Configure LlamaIndex to connect with Chroma as the vector store and set up a storage context. A **storage context** is an abstraction that manages how data is stored and retrieved, enabling seamless integration with different storage backends like Chroma.

In [None]:
from llama_index.core import StorageContext
from llama_index.vector_stores.chroma import ChromaVectorStore

vector_store = ChromaVectorStore(chroma_collection=chroma_collection)
storage_context = StorageContext.from_defaults(vector_store=vector_store)

### Step 3: Load and explore documents

We can use LlamaIndex's `SimpleDirectoryReader` to **ingest documents from a directory**. This utility reads files from a specified directory and prepares them for indexing by splitting the content into manageable chunks.

In [None]:
from llama_index.core import SimpleDirectoryReader

documents = SimpleDirectoryReader("./docs", recursive=True).load_data()

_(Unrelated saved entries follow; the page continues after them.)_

theorem answers_replyN (n : Nat) (r : CmdRef) (a : Answer) (s : State) : Answers s (replyN n r a s) := by
  induction n generalizing r s with
  | zero => exact .refl s
  | succ n ih =>
    unfold replyN
    split
    · split
      · exact .refl s
      · rename_i x _
        have h (k : Nat) : Answers s (countAnswer r.unit a.status { s with fwd := s.fwd.filter fun y => y.num != k }) := by
          refine Answers.trans (t := { s with fwd := s.fwd.filter fun y => y.num != k }) ?_ (answers_countAnswer _ _ _)
          refine ⟨?_, rfl, id, fun _ => rfl, rfl, id⟩; constructor <;> simp
        dsimp only
        split
        · split
          · exact (h _).trans (outward_count _ _).answers
          · exact h _
        · exact (h _).trans (ih _ _)
    · exact answers_replyHere r a s

/-- A reply touches no unit. -/
theorem answers_reply (r : CmdRef) (a : Answer) (s : State) : Answers s (reply r a s) := answers_replyN 70 r a s
theorem answers_replyIfRunning (r : CmdRef) (a : Answer) (s : State) : Answers s (replyIfRunning r a s) := by
  unfold replyIfRunning; split
  · exact answers_reply r a s
  · exact .refl s
theorem answers_markStage (r : CmdRef) (n : Nat) (s : State) : Answers s (markStage r n s) := by
  unfold markStage; split
  · refine ⟨?_, rfl, id, fun _ => rfl, rfl, id⟩; constructor <;> simp
  · exact answers_updChan _ _ s
theorem answers_accept (r : CmdRef) (c : Cmd) (s : State) : Answers s (accept r c s) := by
  unfold accept
  refine ⟨?_, rfl, id, fun _ => rfl, rfl, id⟩; constructor <;> simp [updChan]
theorem answers_taken (op : OpInfo) (c : Cmd) (s : State) : Answers s (taken op c s) :=
  (answers_accept _ _ s).trans (outward_reportAccepted _ _ _).answers

/-! ## The end of every command -/

theorem outward_wmUpshift (w : Wm) (s : State) : Outward s (wmUpshift w s) := by
  unfold wmUpshift
  split
  · split
    · exact outward_updStitch _ _ s
    · exact .refl s
  · exact .refl s

theorem kept_wmSlot (n : Nat) (s : State) : Kept s (wmSlot n s) := by
  unfold wmSlot
  dsimp only
  split
  · exact .refl s
  · split
    · refine Kept.trans ?_ (outward_raise _ _ _).kept
      refine Kept.trans ?_ (outward_wmUpshift _ _).kept
      refine ⟨?_, id, id⟩; constructor <;> simp
    · split
      · refine ⟨?_, id, id⟩; constructor <;> simp
      · exact .refl s
theorem kept_wmCheck (s : State) : Kept s (wmCheck s) := Kept.fold _ (fun t n => kept_wmSlot n t) _ s

/-! ## Reads of the host -/

theorem kept_issueRead (w : WaitRead) (s : State) : Kept s (issueRead w s) := by
  unfold issueRead
  split
  · exact .refl s
  · refine Kept.trans ?_ (outward_issue _ _ _).kept
    refine ⟨?_, id, id⟩; constructor <;> simp
theorem kept_serveReads (s : State) : Kept s (serveReads s) := by
  have h : ∀ n (t : State), Kept t (serveReadsN n t) := by
    intro n
    induction n with
    | zero => exact fun t => .refl t
    | succ n ih =>
      intro t
      unfold serveReadsN
      split
      · exact .refl t
      · exact (kept_issueRead _ t).trans (ih _)
  exact h _ s
theorem kept_readRequest (f : Nat) (use : ReadUse) (a n off : Nat) (s : State) : Kept s (readRequest f use a n off s) := by
  unfold readRequest
  split
  · exact .refl s
  · refine Kept.trans ?_ (kept_serveReads _)
    refine ⟨?_, id, id⟩; constructor <;> simp
theorem kept_hostRead (f : Nat) (use : ReadUse) (a n : Nat) (s : State) : Kept s (hostRead f use a n s) :=
  Kept.fold _ (fun t _ => kept_readRequest _ _ _ _ _ t) _ s
theorem kept_kickQp (n : Nat) (s : State) : Kept s (kickQp n s) := by
  unfold kickQp
  dsimp only
  split
  · exact .refl s
  · refine Kept.trans (outward_updQp _ _ (by intro _; rfl) s).kept (Kept.fold _ (fun t p => ?_) _ _)
    unfold fetchPart
    split
    · exact kept_hostRead _ _ _ _ t
    · exact Kept.fold _ (fun u _ => kept_readRequest _ _ _ _ _ u) _ t
theorem kept_readOn (s : State) : Kept s (readOn s) := by
  refine Kept.fold _ (fun t x => ?_) _ s
  split
  · exact kept_kickQp _ t
  · exact .refl t

/-- With nothing due there is nothing to end. -/
theorem endDue_quiet (s : State) (h : Quiet s) : endDue s = s := by
  have e : abandonEntry s = s := by unfold abandonEntry; rw [h.2.1]
  have a : abandonArmed s = s := by unfold abandonArmed; rw [h.2.2]
  unfold endDue
  rw [h.1]
  show abandonEntry (abandonArmed (abandonEntry s)) = s
  rw [e, a, e]

theorem quiet_of_kept {s t : State} (a : Kept s t) (h : Quiet s) : Quiet t := ⟨by rw [a.units.boot]; exact h.1, a.quiet h.2.1, a.armed h.2.2⟩
theorem quiet_of_answers {s t : State} (a : Answers s t) (h : Quiet s) : Quiet t := quiet_of_kept a.kept h

/-- What follows a command that leaves nothing due touches no unit. -/
theorem sameUnits_settle (s : State) (h : Quiet s) : SameUnits s (settle s) := by
  have w := (kept_readOn s).trans (kept_wmCheck _)
  unfold settle
  rw [endDue_quiet _ (quiet_of_kept w h)]
  exact w.units.trans (outward_intxAll _).units

end Sys2Proof.Machine
end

Let's explore the content of the documents further with a dataframe.

In [None]:
from typing import List

import pandas as pd
from llama_index.core.schema import MetadataMode, TextNode


def data_to_df(nodes: List[TextNode]):
    """Convert a list of TextNode objects to a pandas DataFrame."""
    return pd.DataFrame([node.dict() for node in nodes])

In [None]:
document_df = data_to_df(documents)

document_df.head()

Unnamed: 0,id_,embedding,metadata,excluded_embed_metadata_keys,excluded_llm_metadata_keys,relationships,text,mimetype,start_char_idx,end_char_idx,text_template,metadata_template,metadata_seperator,class_name
0,5cbb133c-4d4d-4d5b-88bd-5e7649397c22,,"{'page_label': '1', 'file_name': 'the-gospel-o...","[file_name, file_type, file_size, creation_dat...","[file_name, file_type, file_size, creation_dat...",{},,text/plain,,,{metadata_str}\n\n{content},{key}: {value},\n,Document
1,881a8f06-e8f3-492a-86b8-7e914ab4125e,,"{'page_label': '2', 'file_name': 'the-gospel-o...","[file_name, file_type, file_size, creation_dat...","[file_name, file_type, file_size, creation_dat...",{},BOBBY HENDERSON,text/plain,,,{metadata_str}\n\n{content},{key}: {value},\n,Document
2,f548c13a-455d-4950-b1b0-e69e688d8bd0,,"{'page_label': '3', 'file_name': 'the-gospel-o...","[file_name, file_type, file_size, creation_dat...","[file_name, file_type, file_size, creation_dat...",{},A Villard Books Trade Paperback Original \nCop...,text/plain,,,{metadata_str}\n\n{content},{key}: {value},\n,Document
3,794c260b-04c0-4900-b2ce-770330eb08a1,,"{'page_label': '4', 'file_name': 'the-gospel-o...","[file_name, file_type, file_size, creation_dat...","[file_name, file_type, file_size, creation_dat...",{},"In the beginning was the Word, \nand the Word ...",text/plain,,,{metadata_str}\n\n{content},{key}: {value},\n,Document
4,1ba38dcb-b39f-4134-b7d7-0bd47baa4f15,,"{'page_label': '5', 'file_name': 'the-gospel-o...","[file_name, file_type, file_size, creation_dat...","[file_name, file_type, file_size, creation_dat...",{},Ackn owl ed gm en ts \nDELIVERING A DIVINE MES...,text/plain,,,{metadata_str}\n\n{content},{key}: {value},\n,Document


We observe several attributes, including `metadata`, `text`, `text_template`, and others. Let's focus on these three key categories:

- **`metadata`**: This attribute contains additional information about the document, such as its source, creation date, or tags that can be used for filtering or retrieval purposes.
- **`text`**: The main content of the document, representing the raw textual data that will be indexed and queried.
- **`text_template`**: A structured format or schema for the document's text, often used to define how the content should be presented or processed during queries. 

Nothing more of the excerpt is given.